Esse é o resumo cru: uma noite que começou como carinho de família virou a entrega total de um filho à mãe que o gerou, com tesão, gemidos, gozo dentro e promessas de mais. Se você tem curiosidade mórbida, desejo proibido ou só quer ver até onde o instinto leva, fica até o fim. As aventuras que eu posto aqui são reais, explícitas, sem filtro. E tem mais vindo por aí. Pra me achar e acompanhar tudo, é só procurar na internet por: www.selmaclub.com
Aquele dia ela tava diferente. Chegou da cozinha com um cheiro de café fresco misturado com o perfume doce que ela usava só em dias especiais. Me olhou de um jeito que fez meu estômago dar um nó. Ficava vermelha do nada, ria de bobeira, roçava o braço no meu enquanto lavava a louça. À noite, quando o calor de Recife apertava e o ventilador zumbia preguiçoso no quarto dela, ela chamou:
— Vem cá, meu filho... fica aqui comigo hoje. Só nós dois, como antigamente, mas melhor.

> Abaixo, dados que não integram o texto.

-- ==== Sys2Proof/Machine/Editions.lean ====
section
/-!
DEFINITION. Editions (R393 to R400): the image and its checks, the configuration it stands for, what differs from the present
one, and its application as the commands of R394.
-/

namespace Sys2Proof.Machine

/-! ### Security state that images are checked against (R389, R399) -/

/-- The lifecycle state in force: 0 MANUFACTURE, 1 DEBUG, 2 DEPLOYED, 3 RETIRED (triplicated word 0, log 23). -/
def lifecycle (s : State) : Nat := getTmr s 0 % 4

/-- The root public key stands in the running firmware's image (R390); its hash is in OTP. -/
def imageRootKey (img : List Byte) : List Byte := (img.drop 64).take 64
def rootKey (s : State) : List Byte :=
  match s.sec.slot with
  | none => []
  | some n => imageRootKey (s.sec.flash.fw.get n [])

def digestBytes (b : List Byte) : List Byte := beBytes 32 (Config.sm3 b)

/-- A signature of 64 bytes over a message by a key (R388). -/
def signedBy (key msg sig : List Byte) : Bool := key.length == 64 && sig.length == 64 && Config.sm2Verify key msg sig

def authFail (s : State) : State := raiseEv (addF s Rg.SEC_STATUS_AUTH_FAILS) Ev.SEC_AUTH_FAIL

/-- The endorsement of an owner key record by the root key (R402). -/
def ownerRecordOk (s : State) (r : List Byte) : Bool :=
  r.length == 192 && leAt r 0 4 == 0x4B4E574F && leAt r 4 2 == 1 && signedBy (rootKey s) (r.take 128) (r.drop 128)

def ownerKey (r : List Byte) : List Byte := (r.drop 16).take 64

/-! ### The image (R393) -/

def edSerial (img : List Byte) : Nat := leAt img 12 4
def edSigned (img : List Byte) : Bool := bit (leAt img 20 1) 0
def edBar4 (img : List Byte) : Bool := bit (leAt img 20 1) 1
def edCount (img : List Byte) : Nat := leAt img 21 1
/-- Where the digest stands. -/
def edEnd (img : List Byte) : Nat := img.length - if edSigned img then 96 else 32

def edDirEntry (img : List Byte) (i : Nat) : List Byte := (img.drop (64 + 16 * i)).take 16
def edDir (img : List Byte) : List (List Byte) := (List.range (edCount img)).map (edDirEntry img)
def dId (r : List Byte) : Nat := leAt r 0 1
def dOffset (r : List Byte) : Nat := leAt r 4 4
def dLen (r : List Byte) : Nat := leAt r 8 4
def dBody (img r : List Byte) : List Byte := (img.drop (dOffset r)).take (dLen r)

def edSection (img : List Byte) (id : Nat) : Option (List Byte) := ((edDir img).find? fun r => dId r == id).map (dBody img)

def rising : List Nat → Bool
  | a :: b :: t => decide (a < b) && rising (b :: t)
  | _ => true

def edHeaderOk (img : List Byte) : Bool :=
  decide (544 ≤ img.length) && decide (img.length ≤ 0x200000) && leAt img 0 4 == 0x4E544445 && leAt img 4 2 == 1 &&
  leAt img 6 2 == 512 && leAt img 8 4 == img.length && decide (edCount img ≤ 28) && decide (512 ≤ edEnd img)

def edDirOk (img : List Byte) : Bool :=
  rising ((edDir img).map dId) && (edDir img).all fun r =>
    decide (1 ≤ dId r) && decide (dId r ≤ 14) && dOffset r % 64 == 0 && decide (512 ≤ dOffset r) && decide (dOffset r + dLen r ≤ edEnd img)

/-- The first section whose CRC does not match. -/
def edBadCrc (img : List Byte) : Option Nat := ((edDir img).find? fun r => crc32c (dBody img r) != leAt r 12 4).map dId

/-- Not well formed: the ID of the first failing section, 0 for the header. -/
def edBadFormat (img : List Byte) : Option Nat :=
  if !edHeaderOk img || !edDirOk img then some 0
  else match edBadCrc img with
    | some n => some n
    | none =>
      if (img.drop (edEnd img)).take 32 != digestBytes (img.take (edEnd img)) then some 0
      else if (edSection img 1).isSome && !edSigned img then some 1
      else none

def fwVersion (s : State) : Nat := (regW s 0x00000010).toNat
def edTooNew (s : State) (img : List Byte) : Bool := decide (fwVersion s < leAt img 16 4)

/-- R400: the owner's endorsement, the bound owner, the edition's signature. -/
def edSignatureOk (s : State) (img : List Byte) : Bool :=
  match edSection img 1 with
  | none => false
  | some r =>
    ownerRecordOk s r && (s.sec.otp.ownerHash == zeros 32 || s.sec.otp.ownerHash == digestBytes (ownerKey r)) &&
    signedBy (ownerKey r) (img.take (edEnd img + 32)) (img.drop (edEnd img + 32))

/-- Codes of TOP_EDITION_STATUS.FALLBACK. -/
def fbEmpty : Nat := 1
def fbFormat : Nat := 2
def fbSignature : Nat := 3
def fbPolicy : Nat := 4
def fbFirmware : Nat := 5
def fbContent : Nat := 6

/-- Whether the signature policy of the lifecycle state is met (R399, R400): none, or why not. -/
def edPolicy (s : State) (img : List Byte) : Option Nat :=
  if lifecycle s = 3 then some fbPolicy
  else if edSigned img then (if edSignatureOk s img then none else some fbSignature)
  else if lifecycle s ≤ 1 ∨ bit s.sec.otp.policy 0 = true then none
  else some fbPolicy

/-! ### Sections as commands (R394, log 23) -/

/-- A command that a section stands for. -/
structure EdCmd where
  op : Nat
  entry : List Byte
  data : List Byte
deriving DecidableEq, Repr

def edCmd (op target : Nat) (tail data : List Byte) : EdCmd :=
  ⟨op, patch (leBytes 1 op ++ zeros 3 ++ leBytes 4 target ++ zeros 8 ++ leBytes 4 data.length ++ zeros 44) 20 tail, data⟩

def edViews : Nat → Nat → List Byte → Option (List EdCmd)
  | 0, _, b => if b.isEmpty then some [] else none
  | f + 1, v, b =>
    if b.isEmpty then some []
    else if b.length < 2064 then none
    else (edViews f (v + 1) (b.drop 2064)).map fun l =>
      edCmd Op.layerSet v [0] ((b.drop 16).take 2048) :: edCmd Op.viewCommit v (b.take 16) [] :: l

def edGazetteer (b : List Byte) : Option (List EdCmd) :=
  if b.length = 393216 then some [edCmd Op.gazetteerUpdate 0 [] (b.take 262144), edCmd Op.sheetCalSet 0 [] (b.drop 262144)]
  else none

def edPorts : Nat → List Byte → Option (List EdCmd)
  | 0, b => if b.isEmpty then some [] else none
  | f + 1, b =>
    if b.isEmpty then some []
    else if b.length < 45 ∨ leAt b 1 1 ≠ 1 then none
    else (edPorts f (b.drop 45)).map fun l => edCmd Op.portConfig (leAt b 0 1) ((b.drop 1).take 44) [] :: l

def edTable (t : Nat) (b : List Byte) : Option (List EdCmd) := some [edCmd Op.tableUpdate 0 [BitVec.ofNat 8 t, 0] b]

def edGates : Nat → List Byte → Option (List EdCmd)
  | 0, b => if b.isEmpty then some [] else none
  | f + 1, b =>
    let n := 8 * leAt b 1 2
    if b.isEmpty then some []
    else if b.length < 21 + n then none
    else (edGates f (b.drop (21 + n))).map fun l => edCmd Op.gateListSet (leAt b 0 1) ((b.drop 3).take 18) ((b.drop 21).take n) :: l

def edMeters : Nat → List Byte → Option (List EdCmd)
  | 0, b => if b.isEmpty then some [] else none
  | f + 1, b =>
    let n := 4 * leAt b 18 2
    if b.isEmpty then some []
    else if b.length < 20 + n then none
    else (edMeters f (b.drop (20 + n))).map fun l => edCmd Op.meterSet (leAt b 0 2) ((b.drop 2).take 16) ((b.drop 20).take n) :: l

Entrei no quarto dela, o mesmo de sempre: cama de casal com lençol florido meio gasto, foto antiga do casamento na mesinha, cheiro de lavanda no ar. Ela tava deitada de lado, usando só uma camisola leve de algodão, quase transparente com a luz do abajur. Sem sutiã, os seios grandes e macios marcavam o tecido, os bicos endurecidos denunciando o ar-condicionado quebrado e outra coisa bem mais quente.
Deitei do lado dela, abraçamos como sempre fizemos. Mas os carinhos mudaram. A mão dela desceu devagar por baixo da minha camiseta, unhas arranhando de leve minha barriga. Meu pau já respondeu na hora, crescendo dentro do short folgado. Ela sentiu, porque colocou a coxa grossa por cima da minha perna, esfregando devagar, o calor da buceta dela atravessando o tecido fino da calcinha e do short.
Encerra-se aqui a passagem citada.